--- Provided information ---
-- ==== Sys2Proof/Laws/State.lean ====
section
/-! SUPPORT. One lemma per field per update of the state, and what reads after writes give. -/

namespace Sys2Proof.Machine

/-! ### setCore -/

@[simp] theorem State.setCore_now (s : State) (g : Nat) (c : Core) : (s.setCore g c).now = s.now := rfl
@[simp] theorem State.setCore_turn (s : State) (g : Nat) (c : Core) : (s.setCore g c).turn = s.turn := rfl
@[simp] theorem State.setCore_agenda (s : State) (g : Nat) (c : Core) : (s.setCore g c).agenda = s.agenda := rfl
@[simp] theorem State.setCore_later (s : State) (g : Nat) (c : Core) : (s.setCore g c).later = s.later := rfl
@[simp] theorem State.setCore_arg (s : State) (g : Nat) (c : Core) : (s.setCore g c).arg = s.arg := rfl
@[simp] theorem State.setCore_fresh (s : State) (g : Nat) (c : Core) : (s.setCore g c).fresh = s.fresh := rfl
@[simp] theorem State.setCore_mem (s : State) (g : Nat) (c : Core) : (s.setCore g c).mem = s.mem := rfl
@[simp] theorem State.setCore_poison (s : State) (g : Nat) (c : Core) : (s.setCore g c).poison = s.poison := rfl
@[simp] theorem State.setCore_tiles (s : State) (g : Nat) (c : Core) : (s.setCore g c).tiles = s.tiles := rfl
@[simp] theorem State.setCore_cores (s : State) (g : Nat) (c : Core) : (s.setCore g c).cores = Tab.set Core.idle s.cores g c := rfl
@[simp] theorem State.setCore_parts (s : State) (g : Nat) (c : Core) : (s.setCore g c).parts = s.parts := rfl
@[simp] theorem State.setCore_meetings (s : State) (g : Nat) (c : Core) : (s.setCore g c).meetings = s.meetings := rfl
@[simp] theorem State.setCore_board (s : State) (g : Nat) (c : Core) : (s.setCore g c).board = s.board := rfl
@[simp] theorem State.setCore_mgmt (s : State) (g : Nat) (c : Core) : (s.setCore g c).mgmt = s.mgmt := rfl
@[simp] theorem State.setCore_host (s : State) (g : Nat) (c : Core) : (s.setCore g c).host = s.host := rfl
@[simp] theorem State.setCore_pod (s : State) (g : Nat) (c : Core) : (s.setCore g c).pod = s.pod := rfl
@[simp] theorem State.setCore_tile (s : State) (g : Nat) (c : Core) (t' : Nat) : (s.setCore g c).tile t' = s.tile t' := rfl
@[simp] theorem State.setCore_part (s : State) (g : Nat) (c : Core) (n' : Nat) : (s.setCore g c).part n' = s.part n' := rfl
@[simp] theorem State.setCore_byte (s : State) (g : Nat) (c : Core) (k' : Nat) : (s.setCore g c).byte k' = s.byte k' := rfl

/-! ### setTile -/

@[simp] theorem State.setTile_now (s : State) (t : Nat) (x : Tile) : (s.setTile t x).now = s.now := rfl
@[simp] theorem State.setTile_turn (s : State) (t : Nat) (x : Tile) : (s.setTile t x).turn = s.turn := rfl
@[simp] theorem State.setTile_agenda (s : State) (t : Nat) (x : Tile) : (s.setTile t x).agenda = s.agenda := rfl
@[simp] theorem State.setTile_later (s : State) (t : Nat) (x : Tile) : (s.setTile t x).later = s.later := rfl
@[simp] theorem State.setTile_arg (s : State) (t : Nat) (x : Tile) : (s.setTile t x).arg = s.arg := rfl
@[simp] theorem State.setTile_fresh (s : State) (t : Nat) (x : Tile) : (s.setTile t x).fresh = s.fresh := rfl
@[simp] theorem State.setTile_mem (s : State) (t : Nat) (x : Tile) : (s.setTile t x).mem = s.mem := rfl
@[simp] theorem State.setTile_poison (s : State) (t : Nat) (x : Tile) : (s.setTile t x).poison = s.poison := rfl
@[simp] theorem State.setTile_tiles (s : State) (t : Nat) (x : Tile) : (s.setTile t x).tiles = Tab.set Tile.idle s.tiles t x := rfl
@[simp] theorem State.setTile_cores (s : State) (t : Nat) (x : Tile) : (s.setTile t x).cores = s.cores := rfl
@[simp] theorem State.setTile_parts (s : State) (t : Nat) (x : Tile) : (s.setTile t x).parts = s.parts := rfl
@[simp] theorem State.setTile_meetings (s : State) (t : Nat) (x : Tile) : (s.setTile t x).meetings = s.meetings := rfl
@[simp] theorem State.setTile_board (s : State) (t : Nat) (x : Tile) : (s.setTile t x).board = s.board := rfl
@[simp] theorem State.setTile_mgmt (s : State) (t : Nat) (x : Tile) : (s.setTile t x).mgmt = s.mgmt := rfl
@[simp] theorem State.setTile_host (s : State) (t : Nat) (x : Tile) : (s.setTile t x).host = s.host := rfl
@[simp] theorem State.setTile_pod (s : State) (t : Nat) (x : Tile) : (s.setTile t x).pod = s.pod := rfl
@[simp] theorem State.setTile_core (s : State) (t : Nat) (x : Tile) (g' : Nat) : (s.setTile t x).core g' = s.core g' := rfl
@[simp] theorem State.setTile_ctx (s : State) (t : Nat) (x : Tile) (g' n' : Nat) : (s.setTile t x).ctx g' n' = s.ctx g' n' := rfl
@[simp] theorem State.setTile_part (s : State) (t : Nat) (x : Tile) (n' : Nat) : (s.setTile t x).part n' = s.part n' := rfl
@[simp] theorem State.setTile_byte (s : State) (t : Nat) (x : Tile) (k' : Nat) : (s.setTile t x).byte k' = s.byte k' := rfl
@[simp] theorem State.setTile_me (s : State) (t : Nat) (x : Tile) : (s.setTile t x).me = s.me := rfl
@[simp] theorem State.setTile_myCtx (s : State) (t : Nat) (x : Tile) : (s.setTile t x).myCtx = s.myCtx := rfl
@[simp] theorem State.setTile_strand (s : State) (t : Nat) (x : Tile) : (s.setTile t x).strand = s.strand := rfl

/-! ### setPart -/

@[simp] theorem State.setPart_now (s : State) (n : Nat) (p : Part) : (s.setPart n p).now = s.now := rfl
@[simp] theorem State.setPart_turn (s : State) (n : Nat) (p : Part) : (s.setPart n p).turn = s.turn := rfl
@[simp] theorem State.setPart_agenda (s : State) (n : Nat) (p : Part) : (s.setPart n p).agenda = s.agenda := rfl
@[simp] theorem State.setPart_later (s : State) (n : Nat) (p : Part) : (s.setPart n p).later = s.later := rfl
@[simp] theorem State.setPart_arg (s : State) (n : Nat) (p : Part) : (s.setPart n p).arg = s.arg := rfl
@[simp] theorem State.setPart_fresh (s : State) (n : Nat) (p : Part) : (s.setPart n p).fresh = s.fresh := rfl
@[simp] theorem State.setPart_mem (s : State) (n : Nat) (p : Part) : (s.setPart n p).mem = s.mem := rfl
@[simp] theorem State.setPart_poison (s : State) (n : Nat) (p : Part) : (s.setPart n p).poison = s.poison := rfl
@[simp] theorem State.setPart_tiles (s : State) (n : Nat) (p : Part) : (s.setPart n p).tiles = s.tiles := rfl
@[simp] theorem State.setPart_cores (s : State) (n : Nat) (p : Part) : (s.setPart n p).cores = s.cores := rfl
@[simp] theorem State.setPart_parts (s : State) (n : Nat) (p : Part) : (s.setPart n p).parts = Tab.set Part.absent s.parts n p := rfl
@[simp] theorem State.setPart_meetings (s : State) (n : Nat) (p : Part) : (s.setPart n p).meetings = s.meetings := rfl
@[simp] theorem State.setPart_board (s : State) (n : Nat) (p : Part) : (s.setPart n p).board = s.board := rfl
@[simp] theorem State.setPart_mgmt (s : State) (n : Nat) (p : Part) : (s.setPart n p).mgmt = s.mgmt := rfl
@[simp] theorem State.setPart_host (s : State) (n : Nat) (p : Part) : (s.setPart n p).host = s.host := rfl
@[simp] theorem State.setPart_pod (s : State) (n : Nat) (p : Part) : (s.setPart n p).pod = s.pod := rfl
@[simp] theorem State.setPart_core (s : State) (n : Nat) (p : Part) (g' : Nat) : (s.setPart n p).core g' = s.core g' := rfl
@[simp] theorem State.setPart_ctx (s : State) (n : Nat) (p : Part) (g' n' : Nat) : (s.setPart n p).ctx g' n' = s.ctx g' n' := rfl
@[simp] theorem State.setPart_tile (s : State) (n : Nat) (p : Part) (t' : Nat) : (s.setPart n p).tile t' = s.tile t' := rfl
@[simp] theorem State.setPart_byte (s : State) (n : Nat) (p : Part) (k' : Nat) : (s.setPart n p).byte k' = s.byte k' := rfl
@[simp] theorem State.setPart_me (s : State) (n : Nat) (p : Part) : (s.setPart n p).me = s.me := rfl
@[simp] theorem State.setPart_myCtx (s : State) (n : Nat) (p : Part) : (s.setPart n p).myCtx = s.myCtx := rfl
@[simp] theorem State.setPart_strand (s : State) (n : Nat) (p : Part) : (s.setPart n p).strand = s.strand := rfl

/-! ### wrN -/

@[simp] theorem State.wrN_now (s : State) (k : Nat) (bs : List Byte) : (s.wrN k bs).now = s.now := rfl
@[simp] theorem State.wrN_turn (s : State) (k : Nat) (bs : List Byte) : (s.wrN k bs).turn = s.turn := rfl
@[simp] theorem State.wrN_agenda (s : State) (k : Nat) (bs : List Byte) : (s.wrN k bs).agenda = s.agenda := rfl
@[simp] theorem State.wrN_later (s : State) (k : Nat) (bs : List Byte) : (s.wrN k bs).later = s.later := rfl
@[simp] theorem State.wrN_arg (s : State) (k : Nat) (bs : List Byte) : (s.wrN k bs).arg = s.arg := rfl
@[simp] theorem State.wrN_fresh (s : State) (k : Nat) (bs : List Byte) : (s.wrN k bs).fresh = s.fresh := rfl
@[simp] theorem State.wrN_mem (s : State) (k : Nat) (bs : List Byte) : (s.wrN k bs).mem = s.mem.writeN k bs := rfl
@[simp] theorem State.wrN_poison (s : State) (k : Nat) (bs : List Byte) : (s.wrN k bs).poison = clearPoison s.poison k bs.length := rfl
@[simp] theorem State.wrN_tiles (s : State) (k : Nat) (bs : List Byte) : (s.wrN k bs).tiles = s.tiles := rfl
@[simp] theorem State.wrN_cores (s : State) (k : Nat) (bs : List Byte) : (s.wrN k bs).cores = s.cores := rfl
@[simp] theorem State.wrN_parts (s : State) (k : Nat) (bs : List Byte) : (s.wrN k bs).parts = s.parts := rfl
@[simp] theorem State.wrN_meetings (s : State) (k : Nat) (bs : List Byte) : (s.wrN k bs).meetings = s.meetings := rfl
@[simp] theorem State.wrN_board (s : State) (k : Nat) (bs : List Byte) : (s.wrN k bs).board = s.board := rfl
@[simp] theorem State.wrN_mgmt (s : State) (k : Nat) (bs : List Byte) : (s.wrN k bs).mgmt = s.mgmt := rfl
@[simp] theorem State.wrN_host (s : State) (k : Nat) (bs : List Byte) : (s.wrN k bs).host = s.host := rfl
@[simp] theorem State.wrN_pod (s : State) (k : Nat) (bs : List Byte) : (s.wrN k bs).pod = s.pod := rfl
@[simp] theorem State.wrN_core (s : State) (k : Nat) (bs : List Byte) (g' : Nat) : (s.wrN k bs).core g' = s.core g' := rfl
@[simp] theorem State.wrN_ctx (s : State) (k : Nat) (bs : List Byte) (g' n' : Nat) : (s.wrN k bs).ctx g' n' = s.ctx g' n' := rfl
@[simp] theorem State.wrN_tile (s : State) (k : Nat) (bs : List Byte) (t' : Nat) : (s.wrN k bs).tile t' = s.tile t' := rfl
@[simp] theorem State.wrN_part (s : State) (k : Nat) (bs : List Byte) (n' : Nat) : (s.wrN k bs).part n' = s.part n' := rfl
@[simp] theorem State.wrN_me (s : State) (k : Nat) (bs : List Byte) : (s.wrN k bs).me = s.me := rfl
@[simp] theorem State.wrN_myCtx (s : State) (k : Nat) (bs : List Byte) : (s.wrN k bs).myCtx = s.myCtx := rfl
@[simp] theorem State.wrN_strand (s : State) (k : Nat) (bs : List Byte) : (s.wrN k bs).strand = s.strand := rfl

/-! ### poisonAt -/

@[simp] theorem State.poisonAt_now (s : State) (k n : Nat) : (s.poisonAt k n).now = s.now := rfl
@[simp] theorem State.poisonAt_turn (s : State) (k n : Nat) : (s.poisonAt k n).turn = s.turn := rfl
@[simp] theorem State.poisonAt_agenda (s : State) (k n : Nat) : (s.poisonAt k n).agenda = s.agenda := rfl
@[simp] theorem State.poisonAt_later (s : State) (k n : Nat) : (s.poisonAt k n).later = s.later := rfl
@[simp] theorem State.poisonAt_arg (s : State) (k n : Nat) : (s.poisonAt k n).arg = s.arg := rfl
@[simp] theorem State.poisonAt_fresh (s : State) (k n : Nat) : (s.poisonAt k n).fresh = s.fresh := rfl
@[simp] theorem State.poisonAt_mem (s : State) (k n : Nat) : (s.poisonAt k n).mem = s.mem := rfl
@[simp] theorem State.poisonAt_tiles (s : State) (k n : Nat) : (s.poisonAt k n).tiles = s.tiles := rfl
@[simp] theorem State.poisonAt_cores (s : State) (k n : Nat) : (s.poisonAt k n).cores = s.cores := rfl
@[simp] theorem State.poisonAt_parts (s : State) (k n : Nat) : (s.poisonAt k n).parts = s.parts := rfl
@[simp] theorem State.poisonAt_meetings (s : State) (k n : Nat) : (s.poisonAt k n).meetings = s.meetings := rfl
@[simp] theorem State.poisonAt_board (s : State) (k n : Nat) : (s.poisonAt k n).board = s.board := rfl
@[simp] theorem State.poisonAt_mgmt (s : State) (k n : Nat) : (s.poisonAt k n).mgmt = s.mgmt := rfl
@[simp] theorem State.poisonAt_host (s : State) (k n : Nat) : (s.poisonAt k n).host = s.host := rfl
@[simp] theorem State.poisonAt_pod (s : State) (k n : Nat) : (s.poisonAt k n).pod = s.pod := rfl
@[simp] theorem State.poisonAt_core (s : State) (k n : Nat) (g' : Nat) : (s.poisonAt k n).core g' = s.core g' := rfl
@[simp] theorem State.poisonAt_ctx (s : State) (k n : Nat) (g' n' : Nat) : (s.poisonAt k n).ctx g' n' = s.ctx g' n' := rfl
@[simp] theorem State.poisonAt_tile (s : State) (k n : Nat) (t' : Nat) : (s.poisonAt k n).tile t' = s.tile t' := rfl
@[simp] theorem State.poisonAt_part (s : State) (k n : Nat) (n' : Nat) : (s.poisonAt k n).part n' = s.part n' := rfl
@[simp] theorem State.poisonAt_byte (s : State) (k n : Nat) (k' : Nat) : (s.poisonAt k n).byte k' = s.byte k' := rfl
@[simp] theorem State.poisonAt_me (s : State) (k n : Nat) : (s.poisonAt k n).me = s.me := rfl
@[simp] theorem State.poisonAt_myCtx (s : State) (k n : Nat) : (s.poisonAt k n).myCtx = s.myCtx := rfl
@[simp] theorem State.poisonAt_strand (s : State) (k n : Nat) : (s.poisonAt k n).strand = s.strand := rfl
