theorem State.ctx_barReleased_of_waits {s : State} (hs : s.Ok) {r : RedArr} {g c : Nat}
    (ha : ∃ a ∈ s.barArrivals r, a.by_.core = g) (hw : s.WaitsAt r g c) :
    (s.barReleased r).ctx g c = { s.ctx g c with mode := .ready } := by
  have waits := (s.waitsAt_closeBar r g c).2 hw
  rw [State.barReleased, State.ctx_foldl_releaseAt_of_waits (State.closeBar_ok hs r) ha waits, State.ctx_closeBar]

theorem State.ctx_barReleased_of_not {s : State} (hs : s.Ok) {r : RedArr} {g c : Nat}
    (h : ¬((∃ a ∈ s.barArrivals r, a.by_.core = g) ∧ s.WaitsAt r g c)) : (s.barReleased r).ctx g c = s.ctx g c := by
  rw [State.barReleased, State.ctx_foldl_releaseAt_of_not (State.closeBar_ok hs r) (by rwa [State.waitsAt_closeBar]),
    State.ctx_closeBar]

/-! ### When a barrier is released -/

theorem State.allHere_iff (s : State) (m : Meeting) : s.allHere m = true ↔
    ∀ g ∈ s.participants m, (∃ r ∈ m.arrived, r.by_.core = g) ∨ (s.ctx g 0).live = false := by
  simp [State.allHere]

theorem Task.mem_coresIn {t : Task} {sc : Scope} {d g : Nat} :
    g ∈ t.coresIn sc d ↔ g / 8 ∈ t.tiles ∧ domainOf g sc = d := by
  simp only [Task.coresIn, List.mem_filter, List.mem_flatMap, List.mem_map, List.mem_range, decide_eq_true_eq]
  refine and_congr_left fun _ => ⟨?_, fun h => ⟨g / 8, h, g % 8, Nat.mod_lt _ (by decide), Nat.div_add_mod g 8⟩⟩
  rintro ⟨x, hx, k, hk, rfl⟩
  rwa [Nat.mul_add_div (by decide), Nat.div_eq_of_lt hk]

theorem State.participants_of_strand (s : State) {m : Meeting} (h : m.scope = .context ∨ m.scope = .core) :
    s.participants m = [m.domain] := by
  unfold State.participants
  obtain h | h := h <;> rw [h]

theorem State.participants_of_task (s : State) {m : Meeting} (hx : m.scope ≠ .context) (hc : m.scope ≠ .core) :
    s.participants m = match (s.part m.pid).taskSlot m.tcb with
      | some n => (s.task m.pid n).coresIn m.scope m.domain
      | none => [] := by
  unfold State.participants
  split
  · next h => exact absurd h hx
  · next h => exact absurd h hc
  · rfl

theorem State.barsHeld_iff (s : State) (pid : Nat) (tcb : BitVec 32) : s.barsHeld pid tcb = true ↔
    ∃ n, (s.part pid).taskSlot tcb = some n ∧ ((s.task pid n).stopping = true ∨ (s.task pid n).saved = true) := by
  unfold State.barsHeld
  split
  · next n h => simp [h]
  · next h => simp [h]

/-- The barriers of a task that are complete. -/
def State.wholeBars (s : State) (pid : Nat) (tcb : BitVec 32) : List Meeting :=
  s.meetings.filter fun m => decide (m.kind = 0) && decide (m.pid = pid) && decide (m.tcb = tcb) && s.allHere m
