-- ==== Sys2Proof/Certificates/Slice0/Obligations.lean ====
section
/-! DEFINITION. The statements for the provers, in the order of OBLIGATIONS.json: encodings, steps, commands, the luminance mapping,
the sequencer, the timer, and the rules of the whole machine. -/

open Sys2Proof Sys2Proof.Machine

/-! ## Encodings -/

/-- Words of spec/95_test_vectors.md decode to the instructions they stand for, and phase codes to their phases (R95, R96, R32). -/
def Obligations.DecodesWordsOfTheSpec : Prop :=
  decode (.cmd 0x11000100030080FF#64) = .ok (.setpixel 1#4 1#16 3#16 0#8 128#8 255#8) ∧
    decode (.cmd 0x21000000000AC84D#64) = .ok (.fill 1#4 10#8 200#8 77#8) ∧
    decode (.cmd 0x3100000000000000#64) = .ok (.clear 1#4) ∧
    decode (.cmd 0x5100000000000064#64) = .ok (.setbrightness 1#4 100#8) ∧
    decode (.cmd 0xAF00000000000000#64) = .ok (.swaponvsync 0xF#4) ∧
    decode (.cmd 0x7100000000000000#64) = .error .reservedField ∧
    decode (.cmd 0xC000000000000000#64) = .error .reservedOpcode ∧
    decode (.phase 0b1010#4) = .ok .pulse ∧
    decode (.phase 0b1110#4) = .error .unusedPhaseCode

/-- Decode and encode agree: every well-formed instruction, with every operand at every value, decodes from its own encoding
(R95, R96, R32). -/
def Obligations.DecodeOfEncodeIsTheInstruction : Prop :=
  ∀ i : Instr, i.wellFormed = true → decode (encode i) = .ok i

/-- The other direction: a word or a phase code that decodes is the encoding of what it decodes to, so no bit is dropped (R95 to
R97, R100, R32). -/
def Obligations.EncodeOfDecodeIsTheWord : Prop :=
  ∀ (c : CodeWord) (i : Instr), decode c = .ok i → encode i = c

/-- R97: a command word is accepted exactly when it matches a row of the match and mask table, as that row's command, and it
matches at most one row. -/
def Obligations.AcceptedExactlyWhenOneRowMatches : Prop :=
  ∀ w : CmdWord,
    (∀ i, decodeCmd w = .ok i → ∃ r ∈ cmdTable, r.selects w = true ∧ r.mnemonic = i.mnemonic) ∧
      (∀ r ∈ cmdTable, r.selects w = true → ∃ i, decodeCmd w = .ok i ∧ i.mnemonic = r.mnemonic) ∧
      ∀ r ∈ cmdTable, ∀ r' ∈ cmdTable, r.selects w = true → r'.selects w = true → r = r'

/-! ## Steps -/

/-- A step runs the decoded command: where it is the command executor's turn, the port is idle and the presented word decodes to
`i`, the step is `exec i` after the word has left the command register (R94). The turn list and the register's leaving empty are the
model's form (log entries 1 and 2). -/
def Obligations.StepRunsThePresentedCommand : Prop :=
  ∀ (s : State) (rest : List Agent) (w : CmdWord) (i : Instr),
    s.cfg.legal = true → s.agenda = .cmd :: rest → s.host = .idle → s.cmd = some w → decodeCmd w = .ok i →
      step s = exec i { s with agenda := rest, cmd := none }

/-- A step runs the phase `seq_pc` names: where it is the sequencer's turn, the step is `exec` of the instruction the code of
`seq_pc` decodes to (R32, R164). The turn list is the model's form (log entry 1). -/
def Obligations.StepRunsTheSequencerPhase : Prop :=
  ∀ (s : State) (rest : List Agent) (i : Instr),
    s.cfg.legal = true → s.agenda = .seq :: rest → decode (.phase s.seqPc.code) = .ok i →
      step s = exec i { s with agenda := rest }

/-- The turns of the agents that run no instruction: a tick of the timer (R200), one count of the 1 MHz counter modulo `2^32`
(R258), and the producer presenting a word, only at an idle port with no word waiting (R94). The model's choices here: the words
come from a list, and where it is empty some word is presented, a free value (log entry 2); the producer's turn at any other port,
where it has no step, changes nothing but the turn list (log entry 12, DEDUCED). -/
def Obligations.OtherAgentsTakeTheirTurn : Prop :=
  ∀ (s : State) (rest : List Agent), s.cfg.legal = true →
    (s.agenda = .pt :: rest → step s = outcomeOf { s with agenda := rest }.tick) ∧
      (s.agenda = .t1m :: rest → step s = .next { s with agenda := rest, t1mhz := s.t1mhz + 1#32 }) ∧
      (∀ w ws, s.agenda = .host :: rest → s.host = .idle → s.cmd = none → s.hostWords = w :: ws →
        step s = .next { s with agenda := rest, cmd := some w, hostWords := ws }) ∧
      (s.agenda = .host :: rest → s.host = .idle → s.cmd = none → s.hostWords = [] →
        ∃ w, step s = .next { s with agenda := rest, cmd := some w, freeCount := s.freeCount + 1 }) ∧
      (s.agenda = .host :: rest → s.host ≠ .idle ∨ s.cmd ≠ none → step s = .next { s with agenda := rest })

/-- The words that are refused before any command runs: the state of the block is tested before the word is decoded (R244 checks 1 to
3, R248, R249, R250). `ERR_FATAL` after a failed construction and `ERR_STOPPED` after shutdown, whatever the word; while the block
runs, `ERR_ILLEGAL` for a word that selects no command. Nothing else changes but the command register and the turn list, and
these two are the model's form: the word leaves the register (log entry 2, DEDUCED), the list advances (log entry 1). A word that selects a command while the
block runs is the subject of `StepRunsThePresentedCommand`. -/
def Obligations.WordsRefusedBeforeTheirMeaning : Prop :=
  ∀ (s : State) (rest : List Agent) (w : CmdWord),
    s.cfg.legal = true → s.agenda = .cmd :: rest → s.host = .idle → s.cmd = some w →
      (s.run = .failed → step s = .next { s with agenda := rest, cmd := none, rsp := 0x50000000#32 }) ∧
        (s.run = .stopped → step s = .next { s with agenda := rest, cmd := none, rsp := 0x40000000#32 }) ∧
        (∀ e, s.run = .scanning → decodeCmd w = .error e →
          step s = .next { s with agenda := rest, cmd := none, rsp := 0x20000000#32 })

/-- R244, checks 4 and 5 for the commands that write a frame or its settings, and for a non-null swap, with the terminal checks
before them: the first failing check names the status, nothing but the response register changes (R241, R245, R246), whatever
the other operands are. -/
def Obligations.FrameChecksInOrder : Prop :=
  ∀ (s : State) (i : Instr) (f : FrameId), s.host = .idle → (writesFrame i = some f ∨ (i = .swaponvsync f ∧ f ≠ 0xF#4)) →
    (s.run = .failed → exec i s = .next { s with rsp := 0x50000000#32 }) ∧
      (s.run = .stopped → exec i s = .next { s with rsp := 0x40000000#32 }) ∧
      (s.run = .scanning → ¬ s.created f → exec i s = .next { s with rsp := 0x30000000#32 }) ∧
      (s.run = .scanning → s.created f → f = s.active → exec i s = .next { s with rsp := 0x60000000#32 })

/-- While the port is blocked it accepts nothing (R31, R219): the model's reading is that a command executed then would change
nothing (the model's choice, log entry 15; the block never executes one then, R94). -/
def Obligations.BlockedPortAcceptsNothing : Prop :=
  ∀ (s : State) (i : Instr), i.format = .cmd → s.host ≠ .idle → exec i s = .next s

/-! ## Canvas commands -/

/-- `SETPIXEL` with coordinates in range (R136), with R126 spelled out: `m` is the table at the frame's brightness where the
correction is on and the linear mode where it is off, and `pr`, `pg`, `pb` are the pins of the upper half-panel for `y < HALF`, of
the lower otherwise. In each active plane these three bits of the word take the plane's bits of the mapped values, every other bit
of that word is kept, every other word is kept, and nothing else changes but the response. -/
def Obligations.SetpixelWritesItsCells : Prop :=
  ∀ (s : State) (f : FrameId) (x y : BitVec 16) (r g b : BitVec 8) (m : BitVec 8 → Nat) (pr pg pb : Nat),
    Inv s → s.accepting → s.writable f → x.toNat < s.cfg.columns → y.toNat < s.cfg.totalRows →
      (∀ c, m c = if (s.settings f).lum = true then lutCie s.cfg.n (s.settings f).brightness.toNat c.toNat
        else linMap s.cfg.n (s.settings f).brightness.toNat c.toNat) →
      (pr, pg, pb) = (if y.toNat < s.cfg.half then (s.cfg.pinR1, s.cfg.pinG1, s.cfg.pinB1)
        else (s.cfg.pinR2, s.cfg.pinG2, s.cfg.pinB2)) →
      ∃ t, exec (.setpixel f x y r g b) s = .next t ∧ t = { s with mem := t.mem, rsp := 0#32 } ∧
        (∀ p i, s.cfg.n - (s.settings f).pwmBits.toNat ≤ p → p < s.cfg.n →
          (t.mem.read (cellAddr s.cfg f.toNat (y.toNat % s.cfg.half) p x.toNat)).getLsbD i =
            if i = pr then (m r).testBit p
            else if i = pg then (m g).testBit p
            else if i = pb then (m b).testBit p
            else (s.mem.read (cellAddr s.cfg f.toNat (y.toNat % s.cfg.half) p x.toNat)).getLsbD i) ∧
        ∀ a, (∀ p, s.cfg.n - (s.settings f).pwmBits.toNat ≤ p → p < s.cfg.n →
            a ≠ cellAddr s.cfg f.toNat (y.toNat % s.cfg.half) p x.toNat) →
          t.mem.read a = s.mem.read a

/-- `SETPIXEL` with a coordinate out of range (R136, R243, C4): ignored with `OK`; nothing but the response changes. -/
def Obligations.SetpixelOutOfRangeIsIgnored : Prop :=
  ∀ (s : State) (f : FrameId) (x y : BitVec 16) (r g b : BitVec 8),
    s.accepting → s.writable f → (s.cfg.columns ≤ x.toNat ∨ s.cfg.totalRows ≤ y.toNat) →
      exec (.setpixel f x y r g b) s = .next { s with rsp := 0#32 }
---
**Your goal**.
Copy the lines from the start of the data verbatim, stopping after the line containing "c).tile t' = s.tile t' := rfl".

**Result of the task**.
-- ==== Sys2Proof/Laws/State.lean ====
section
/-! SUPPORT. One lemma per field per update of the state, and what reads after writes give. -/

namespace Sys2Proof.Machine

/-! ### setCore -/

@[simp] theorem State.setCore_now (s : State) (g : Nat) (c : Core) : (s.setCore g c).now = s.now := rfl
@[simp] theorem State.setCore_turn (s : State) (g : Nat) (c : Core) : (s.setCore g c).turn = s.turn := rfl
@[simp] theorem State.setCore_agenda (s : State) (g : Nat) (c : Core) : (s.setCore g c).agenda = s.agenda := rfl
@[simp] theorem State.setCore_later (s : State) (g : Nat) (c : Core) : (s.setCore g c).later = s.later := rfl
@[simp] theorem State.setCore_arg (s : State) (g : Nat) (c : Core) : (s.setCore g c).arg = s.arg := rfl
@[simp] theorem State.setCore_fresh (s : State) (g : Nat) (c : Core) : (s.setCore g c).fresh = s.fresh := rfl
@[simp] theorem State.setCore_mem (s : State) (g : Nat) (c : Core) : (s.setCore g c).mem = s.mem := rfl
@[simp] theorem State.setCore_poison (s : State) (g : Nat) (c : Core) : (s.setCore g c).poison = s.poison := rfl
@[simp] theorem State.setCore_tiles (s : State) (g : Nat) (c : Core) : (s.setCore g c).tiles = s.tiles := rfl
@[simp] theorem State.setCore_cores (s : State) (g : Nat) (c : Core) : (s.setCore g c).cores = Tab.set Core.idle s.cores g c := rfl
@[simp] theorem State.setCore_parts (s : State) (g : Nat) (c : Core) : (s.setCore g c).parts = s.parts := rfl
@[simp] theorem State.setCore_meetings (s : State) (g : Nat) (c : Core) : (s.setCore g c).meetings = s.meetings := rfl
@[simp] theorem State.setCore_board (s : State) (g : Nat) (c : Core) : (s.setCore g c).board = s.board := rfl
@[simp] theorem State.setCore_mgmt (s : State) (g : Nat) (c : Core) : (s.setCore g c).mgmt = s.mgmt := rfl
@[simp] theorem State.setCore_host (s : State) (g : Nat) (c : Core) : (s.setCore g c).host = s.host := rfl
@[simp] theorem State.setCore_pod (s : State) (g : Nat) (c : Core) : (s.setCore g c).pod = s.pod := rfl
@[simp] theorem State.setCore_tile (s : State) (g : Nat) (c : Core) (t' : Nat) : (s.setCore g c).tile t' = s.tile t' := rfl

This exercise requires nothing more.